/-- What a command does to everything but the queue. -/
def exec (i : Instr) (s : State) : Host.Outcome State Fault Refusal :=
  match i with
  | .loads p t a region d keep fmt => Sys2Proof.Machine.execLoads p t a region d keep fmt s
  | .pass p t a desc region d keep => Sys2Proof.Machine.execPass p t a desc region d keep s
  | .drain p t a desc base pitch clear region => Sys2Proof.Machine.execDrain p t a desc base pitch clear region s
  | .zero p t a base count => Sys2Proof.Machine.execZero p t a base count s
  | .inject p t c region tiles fmt exit d keep => Sys2Proof.Machine.execInject p t c region tiles fmt exit d keep s
  | .flip p t region => Sys2Proof.Machine.execFlip p t region s
  | .release p t region count => Sys2Proof.Machine.execRelease p t region count s
  | .arm p t stream => Sys2Proof.Machine.execArm p t stream s
  | .copy p t desc => Sys2Proof.Machine.execCopy p t desc s
  | .cwait p t desc => Sys2Proof.Machine.execCwait p t desc s
  | .joint p t config => Sys2Proof.Machine.execJoint p t config s
  | .jointComplete cycle => Sys2Proof.Machine.execJointComplete cycle s
  | .barrier p t mask unseg => Sys2Proof.Machine.execBarrier p t mask unseg s
  | .barrierComplete mask unseg cycle => Sys2Proof.Machine.execBarrierComplete mask unseg cycle s
  | .tacq p t amount => Sys2Proof.Machine.execTacq p t amount s
  | .trel p t amount all => Sys2Proof.Machine.execTrel p t amount all s
  | .loop p t count body first len => Sys2Proof.Machine.execLoop p t count body first len s
  | .halt p t => Sys2Proof.Machine.execHalt p t s
  | .scheduleDone => Sys2Proof.Machine.execScheduleDone s
  | .vld p t vd region part keep fmt mask => Sys2Proof.Machine.execVld p t vd region part keep fmt mask s
  | .vst p t va region part last fmt mask => Sys2Proof.Machine.execVst p t va region part last fmt mask s
  | .varith p t fn vd va vb vc mask => Sys2Proof.Machine.execVarith p t fn vd va vb vc mask s
  | .vcmp p t fn md va vb mask => Sys2Proof.Machine.execVcmp p t fn md va vb mask s
  | .vsel p t vd va vb sel => Sys2Proof.Machine.execVsel p t vd va vb sel s
  | .vsfu p t fn vd va mask => Sys2Proof.Machine.execVsfu p t fn vd va mask s
  | .vred p t isMax vd va mask => Sys2Proof.Machine.execVred p t isMax vd va mask s
  | .vtrans p t src dst d keep fmt => Sys2Proof.Machine.execVtrans p t src dst d keep fmt s
  | .vstat p t mode src stats d l eps => Sys2Proof.Machine.execVstat p t mode src stats d l eps s
  | .vstatc p t softmax src stats parts group eps np => Sys2Proof.Machine.execVstatc p t softmax src stats parts group eps np s
  | .vstatf p t stats => Sys2Proof.Machine.execVstatf p t stats s
  | .vrng p t form vd stream => Sys2Proof.Machine.execVrng p t form vd stream s
  | .vldc p t vd offset fmt => Sys2Proof.Machine.execVldc p t vd offset fmt s
  | .upd p t n desc tiles => Sys2Proof.Machine.execUpd p t n desc tiles s
  | .uscal p t vd group index => Sys2Proof.Machine.execUscal p t vd group index s
  | .ringLoopbackDone seg failed => Sys2Proof.Machine.execRingLoopbackDone seg failed s
  | .ringTileSend seg c => Sys2Proof.Machine.execRingTileSend seg c s
  | .stopTimeout d => Sys2Proof.Machine.execStopTimeout d s
  | .stepAbandoned => Sys2Proof.Machine.execStepAbandoned s
  | .preemptSave => Sys2Proof.Machine.execPreemptSave s
  | .regionDeadlock d => Sys2Proof.Machine.execRegionDeadlock d s
  | .quotaWindowEnd => Sys2Proof.Machine.execQuotaWindowEnd s
  | .tagAllocate p => Sys2Proof.Machine.execTagAllocate p s
  | .transferReply p num req attempt upset => Sys2Proof.Machine.execTransferReply p num req attempt upset s
  | .tagTimeout p copy num => Sys2Proof.Machine.execTagTimeout p copy num s
  | .watchWaitTimeout p copy num => Sys2Proof.Machine.execWatchWaitTimeout p copy num s
  | .staleNotice p => Sys2Proof.Machine.execStaleNotice p s
  | .copyTile p desc upset => Sys2Proof.Machine.execCopyTile p desc upset s
  | .gateAccess cls addr len data poison upset => Sys2Proof.Machine.execGateAccess cls addr len data poison upset s
  | .stackRefresh g => Sys2Proof.Machine.execStackRefresh g s
  | .scrubBurst g symbols => Sys2Proof.Machine.execScrubBurst g symbols s
  | .stackTempReading g celsius => Sys2Proof.Machine.execStackTempReading g celsius s
  | .repairWindow g spare entry symbols burnt => Sys2Proof.Machine.execRepairWindow g spare entry symbols burnt s
  | .extentMove entry remote upset => Sys2Proof.Machine.execExtentMove entry remote upset s
  | .poolEvict => Sys2Proof.Machine.execPoolEvict s
  | .bringUp entry frame => Sys2Proof.Machine.execBringUp entry frame s
  | .hello k => Sys2Proof.Machine.execHello k s
  | .querySummary k => Sys2Proof.Machine.execQuerySummary k s
  | .queryPierMap k status => Sys2Proof.Machine.execQueryPierMap k status s
  | .queryProbe k => Sys2Proof.Machine.execQueryProbe k s
  | .probeTimeout k => Sys2Proof.Machine.execProbeTimeout k s
  | .loadImage k => Sys2Proof.Machine.execLoadImage k s
  | .bind k => Sys2Proof.Machine.execBind k s
  | .launch k bank v1 v2 => Sys2Proof.Machine.execLaunch k bank v1 v2 s
  | .preempt k => Sys2Proof.Machine.execPreempt k s
  | .resume k bank v1 v2 => Sys2Proof.Machine.execResume k bank v1 v2 s
  | .stepCommit k => Sys2Proof.Machine.execStepCommit k s
  | .stepCommitSet k => Sys2Proof.Machine.execStepCommitSet k s
  | .mapObject k status => Sys2Proof.Machine.execMapObject k status s
  | .moveObject k => Sys2Proof.Machine.execMoveObject k s
  | .openWindow k => Sys2Proof.Machine.execOpenWindow k s
  | .closeWindow k => Sys2Proof.Machine.execCloseWindow k s
  | .setBudget k => Sys2Proof.Machine.execSetBudget k s
  | .pairForm k check => Sys2Proof.Machine.execPairForm k check s
  | .pairFailover k => Sys2Proof.Machine.execPairFailover k s
  | .pairRejoin k check => Sys2Proof.Machine.execPairRejoin k check s
  | .fencePier k => Sys2Proof.Machine.execFencePier k s
  | .admitPier k => Sys2Proof.Machine.execAdmitPier k s
  | .bistModuleNative k => Sys2Proof.Machine.execBistModuleNative k s
  | .bistModuleT7 k => Sys2Proof.Machine.execBistModuleT7 k s
  | .bistPier k => Sys2Proof.Machine.execBistPier k s
  | .bistStack k => Sys2Proof.Machine.execBistStack k s
  | .bistDone r => Sys2Proof.Machine.execBistDone r s
  | .pierTestDone p r ms => Sys2Proof.Machine.execPierTestDone p r ms s
  | .updateFirmwareTollhouse k => Sys2Proof.Machine.execUpdateFirmwareTollhouse k s
  | .updateFirmwareGate k => Sys2Proof.Machine.execUpdateFirmwareGate k s
  | .updateFirmwarePort k => Sys2Proof.Machine.execUpdateFirmwarePort k s
  | .fwSwitch => Sys2Proof.Machine.execFwSwitch s
  | .fwSwitchTimeout => Sys2Proof.Machine.execFwSwitchTimeout s
  | .fwTrialEnd => Sys2Proof.Machine.execFwTrialEnd s
  | .tollhouseWdt addr => Sys2Proof.Machine.execTollhouseWdt addr s
  | .readLog k status => Sys2Proof.Machine.execReadLog k status s
  | .correlateTime k => Sys2Proof.Machine.execCorrelateTime k s
  | .attest k status => Sys2Proof.Machine.execAttest k status s
  | .unlockPassword k => Sys2Proof.Machine.execUnlockPassword k s
  | .unlockChallenge k => Sys2Proof.Machine.execUnlockChallenge k s
  | .unlockSignedResponse k => Sys2Proof.Machine.execUnlockSignedResponse k s
  | .challengeExpiry => Sys2Proof.Machine.execChallengeExpiry s
  | .resetWarm k b => Sys2Proof.Machine.execResetWarm k b s
  | .resetPier k => Sys2Proof.Machine.execResetPier k s
  | .resetLink k => Sys2Proof.Machine.execResetLink k s
  | .packetAccept k header params => Sys2Proof.Machine.execPacketAccept k header params s
  | .jwRd tag addr len bad upset => Sys2Proof.Machine.execJwRd tag addr len bad upset s
  | .jwWr tag addr data bad upset => Sys2Proof.Machine.execJwWr tag addr data bad upset s
  | .jwCpl tag cpl => Sys2Proof.Machine.execJwCpl tag cpl s
  | .snpInv line writes => Sys2Proof.Machine.execSnpInv line writes s
  | .jwLinkDown crcErrors retries recoveries => Sys2Proof.Machine.execJwLinkDown crcErrors retries recoveries s
  | .jwLinkUp lanes verMin verMax reads => Sys2Proof.Machine.execJwLinkUp lanes verMin verMax reads s
  | .evtPresent => Sys2Proof.Machine.execEvtPresent s
  | .evtDone level => Sys2Proof.Machine.execEvtDone level s
  | .evtFlush => Sys2Proof.Machine.execEvtFlush s
  | .eventRecordDone => Sys2Proof.Machine.execEventRecordDone s
  | .mailboxEnable value faults => Sys2Proof.Machine.execMailboxEnable value faults s
  | .mailboxDisable value => Sys2Proof.Machine.execMailboxDisable value s
  | .regWrite addr value => Sys2Proof.Machine.execRegWrite addr value s
  | .unitRepairWrite p a value => Sys2Proof.Machine.execUnitRepairWrite p a value s
  | .watchSel g index => Sys2Proof.Machine.execWatchSel g index s
  | .parapetSel index => Sys2Proof.Machine.execParapetSel index s
  | .portRoleWrite n value => Sys2Proof.Machine.execPortRoleWrite n value s
  | .senseCfgWrite value held mv => Sys2Proof.Machine.execSenseCfgWrite value held mv s
  | .softRepair g channel bank row => Sys2Proof.Machine.execSoftRepair g channel bank row s
  | .hardRepair g channel bank row => Sys2Proof.Machine.execHardRepair g channel bank row s
  | .releaseSoftRepair g channel bank row => Sys2Proof.Machine.execReleaseSoftRepair g channel bank row s
  | .powerWake => Sys2Proof.Machine.execPowerWake s
  | .powerDoze => Sys2Proof.Machine.execPowerDoze s
  | .powerPark => Sys2Proof.Machine.execPowerPark s
  | .holdupMeasure => Sys2Proof.Machine.execHoldupMeasure s
  | .holdupMeasureDone bank v1 v2 => Sys2Proof.Machine.execHoldupMeasureDone bank v1 v2 s
  | .holdupAgeExpiry => Sys2Proof.Machine.execHoldupAgeExpiry s
  | .serviceClose => Sys2Proof.Machine.execServiceClose s
  | .ownerEnrolSlot slot verified => Sys2Proof.Machine.execOwnerEnrolSlot slot verified s
  | .ownerRevokeSlot slot verified => Sys2Proof.Machine.execOwnerRevokeSlot slot verified s
  | .ownerWritePassword verified => Sys2Proof.Machine.execOwnerWritePassword verified s
  | .ownerWriteDebugKey verified => Sys2Proof.Machine.execOwnerWriteDebugKey verified s
  | .sbRegRead addr => Sys2Proof.Machine.execSbRegRead addr s
  | .sbRegWrite addr value => Sys2Proof.Machine.execSbRegWrite addr value s
  | .sbImageWrite offset data => Sys2Proof.Machine.execSbImageWrite offset data s
  | .sbServiceOp op => Sys2Proof.Machine.execSbServiceOp op s
  | .dataFlit n bytes bad corrected uncorr => Sys2Proof.Machine.execDataFlit n bytes bad corrected uncorr s
  | .nullFlit n bytes bad corrected uncorr => Sys2Proof.Machine.execNullFlit n bytes bad corrected uncorr s
  | .retryReq n bytes bad corrected uncorr => Sys2Proof.Machine.execRetryReq n bytes bad corrected uncorr s
  | .ackTimeout n => Sys2Proof.Machine.execAckTimeout n s
  | .linkHello n h => Sys2Proof.Machine.execLinkHello n h s
  | .linkStart n => Sys2Proof.Machine.execLinkStart n s
  | .linkRecover n => Sys2Proof.Machine.execLinkRecover n s
  | .laneSignalDetect n lanes => Sys2Proof.Machine.execLaneSignalDetect n lanes s
  | .linkTrainDone n => Sys2Proof.Machine.execLinkTrainDone n s
  | .linkTrainFail n => Sys2Proof.Machine.execLinkTrainFail n s
  | .alignLock n lanes => Sys2Proof.Machine.execAlignLock n lanes s
  | .alignTimeout n => Sys2Proof.Machine.execAlignTimeout n s
  | .exchangeRetry n => Sys2Proof.Machine.execExchangeRetry n s
  | .laneSignalLoss n => Sys2Proof.Machine.execLaneSignalLoss n s
  | .lockLoss n => Sys2Proof.Machine.execLockLoss n s
  | .recoveryTimeout n => Sys2Proof.Machine.execRecoveryTimeout n s
  | .routeMessage n dl m => Sys2Proof.Machine.execRouteMessage n dl m s
  | .remoteWrite n dl h tag epoch step offset window data => Sys2Proof.Machine.execRemoteWrite n dl h tag epoch step offset window data s
  | .remoteRead n dl h tag epoch offset window length => Sys2Proof.Machine.execRemoteRead n dl h tag epoch offset window length s
  | .readReply n dl h tag status data => Sys2Proof.Machine.execReadReply n dl h tag status data s
  | .ringTile n dl h c seg side data ext => Sys2Proof.Machine.execRingTile n dl h c seg side data ext s
  | .mirrorWrite n dl h mseq object offset data => Sys2Proof.Machine.execMirrorWrite n dl h mseq object offset data s
  | .keystone n dl h mseq step => Sys2Proof.Machine.execKeystone n dl h mseq step s
  | .keystoneAck n dl h mseq step => Sys2Proof.Machine.execKeystoneAck n dl h mseq step s
  | .syncForm n dl h tag step entries kind => Sys2Proof.Machine.execSyncForm n dl h tag step entries kind s
  | .syncMap n dl h tag entries => Sys2Proof.Machine.execSyncMap n dl h tag entries s
  | .ready n dl h tag mseq => Sys2Proof.Machine.execReady n dl h tag mseq s
  | .mirrorApplied n dl h tag mseq => Sys2Proof.Machine.execMirrorApplied n dl h tag mseq s
  | .mirrorResend n dl h tag mseq => Sys2Proof.Machine.execMirrorResend n dl h tag mseq s
  | .keystoneRefused n dl h tag mseq step reason => Sys2Proof.Machine.execKeystoneRefused n dl h tag mseq step reason s
  | .handover n dl h tag step => Sys2Proof.Machine.execHandover n dl h tag step s
  | .probe n dl h trunc tag tSend hops => Sys2Proof.Machine.execProbe n dl h trunc tag tSend hops s
  | .probeReply n dl h trunc tag tSend tReply hops status => Sys2Proof.Machine.execProbeReply n dl h trunc tag tSend tReply hops status s
  | .mirrorAppliedTimer => Sys2Proof.Machine.execMirrorAppliedTimer s
  | .mirrorGapTimeout lost => Sys2Proof.Machine.execMirrorGapTimeout lost s
  | .keystoneResendTimer => Sys2Proof.Machine.execKeystoneResendTimer s
  | .pairCommitTimeout => Sys2Proof.Machine.execPairCommitTimeout s
  | .pairSilenceTimeout => Sys2Proof.Machine.execPairSilenceTimeout s
  | .bulkExtentCopy upset => Sys2Proof.Machine.execBulkExtentCopy upset s
  | .pairAliveLow => Sys2Proof.Machine.execPairAliveLow s
  | .pairAliveHigh => Sys2Proof.Machine.execPairAliveHigh s
  | .thermAlertAssert => Sys2Proof.Machine.execThermAlertAssert s
  | .thermAlertDeassert => Sys2Proof.Machine.execThermAlertDeassert s
  | .junctionReading temps => Sys2Proof.Machine.execJunctionReading temps s
  | .thermTripClear => Sys2Proof.Machine.execThermTripClear s
  | .supplyWindowEnd vin iin r => Sys2Proof.Machine.execSupplyWindowEnd vin iin r s
  | .fstepUpdate => Sys2Proof.Machine.execFstepUpdate s
  | .replicaMonitorFail sp => Sys2Proof.Machine.execReplicaMonitorFail sp s
  | .refclkLost => Sys2Proof.Machine.execRefclkLost s
  | .refclkRestored => Sys2Proof.Machine.execRefclkRestored s
  | .wideReseed => Sys2Proof.Machine.execWideReseed s
  | .routerFail p net => Sys2Proof.Machine.execRouterFail p net s
  | .braceEnter mv => Sys2Proof.Machine.execBraceEnter mv s
  | .supplyRecoveryLevel => Sys2Proof.Machine.execSupplyRecoveryLevel s
  | .braceExit => Sys2Proof.Machine.execBraceExit s
  | .supplyReset => Sys2Proof.Machine.execSupplyReset s
  | .supplyResetRelease b => Sys2Proof.Machine.execSupplyResetRelease b s
  | .holdupExhausted => Sys2Proof.Machine.execHoldupExhausted s
  | .journalWriteDone retired => Sys2Proof.Machine.execJournalWriteDone retired s
  | .powerOn => Sys2Proof.Machine.execPowerOn s
  | .moduleReset => Sys2Proof.Machine.execModuleReset s
  | .resetRelease m => Sys2Proof.Machine.execResetRelease m s
  | .idleEntry => Sys2Proof.Machine.execIdleEntry s
  | .gateSrTimeout g => Sys2Proof.Machine.execGateSrTimeout g s
  | .parkLatchWake input => Sys2Proof.Machine.execParkLatchWake input s
  | .parkWakeTimeout input => Sys2Proof.Machine.execParkWakeTimeout input s
  | .hostRequestAbort tag done => Sys2Proof.Machine.execHostRequestAbort tag done s
  | .senseGlitchRejected input => Sys2Proof.Machine.execSenseGlitchRejected input s
  | .recoveryLevelBreak => Sys2Proof.Machine.execRecoveryLevelBreak s
  | .pierCacheFill p line upset => Sys2Proof.Machine.execPierCacheFill p line upset s
  | .stallRelease d cycles => Sys2Proof.Machine.execStallRelease d cycles s
  | .pauneIdWrite value => Sys2Proof.Machine.execPauneIdWrite value s
  | .authLockoutExpiry => Sys2Proof.Machine.execAuthLockoutExpiry s
  | .dynamicAddressAssignment addr => Sys2Proof.Machine.execDynamicAddressAssignment addr s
■ ■ ■ ■ ■ ■ ■
Above are some records; copy exactly the lines from the one with "Sys2Proof.Machine.execReleaseSoftRepair g channel bank row s" through the one with "Sys2Proof.Machine.execDataFlit n bytes bad corrected uncorr s", both included, and no others.

Output for this exercise:
  | .releaseSoftRepair g channel bank row => Sys2Proof.Machine.execReleaseSoftRepair g channel bank row s
  | .powerWake => Sys2Proof.Machine.execPowerWake s
  | .powerDoze => Sys2Proof.Machine.execPowerDoze s
  | .powerPark => Sys2Proof.Machine.execPowerPark s
  | .holdupMeasure => Sys2Proof.Machine.execHoldupMeasure s
  | .holdupMeasureDone bank v1 v2 => Sys2Proof.Machine.execHoldupMeasureDone bank v1 v2 s
  | .holdupAgeExpiry => Sys2Proof.Machine.execHoldupAgeExpiry s
  | .serviceClose => Sys2Proof.Machine.execServiceClose s
  | .ownerEnrolSlot slot verified => Sys2Proof.Machine.execOwnerEnrolSlot slot verified s
  | .ownerRevokeSlot slot verified => Sys2Proof.Machine.execOwnerRevokeSlot slot verified s
  | .ownerWritePassword verified => Sys2Proof.Machine.execOwnerWritePassword verified s
  | .ownerWriteDebugKey verified => Sys2Proof.Machine.execOwnerWriteDebugKey verified s
  | .sbRegRead addr => Sys2Proof.Machine.execSbRegRead addr s
  | .sbRegWrite addr value => Sys2Proof.Machine.execSbRegWrite addr value s
  | .sbImageWrite offset data => Sys2Proof.Machine.execSbImageWrite offset data s
  | .sbServiceOp op => Sys2Proof.Machine.execSbServiceOp op s
  | .dataFlit n bytes bad corrected uncorr => Sys2Proof.Machine.execDataFlit n bytes bad corrected uncorr s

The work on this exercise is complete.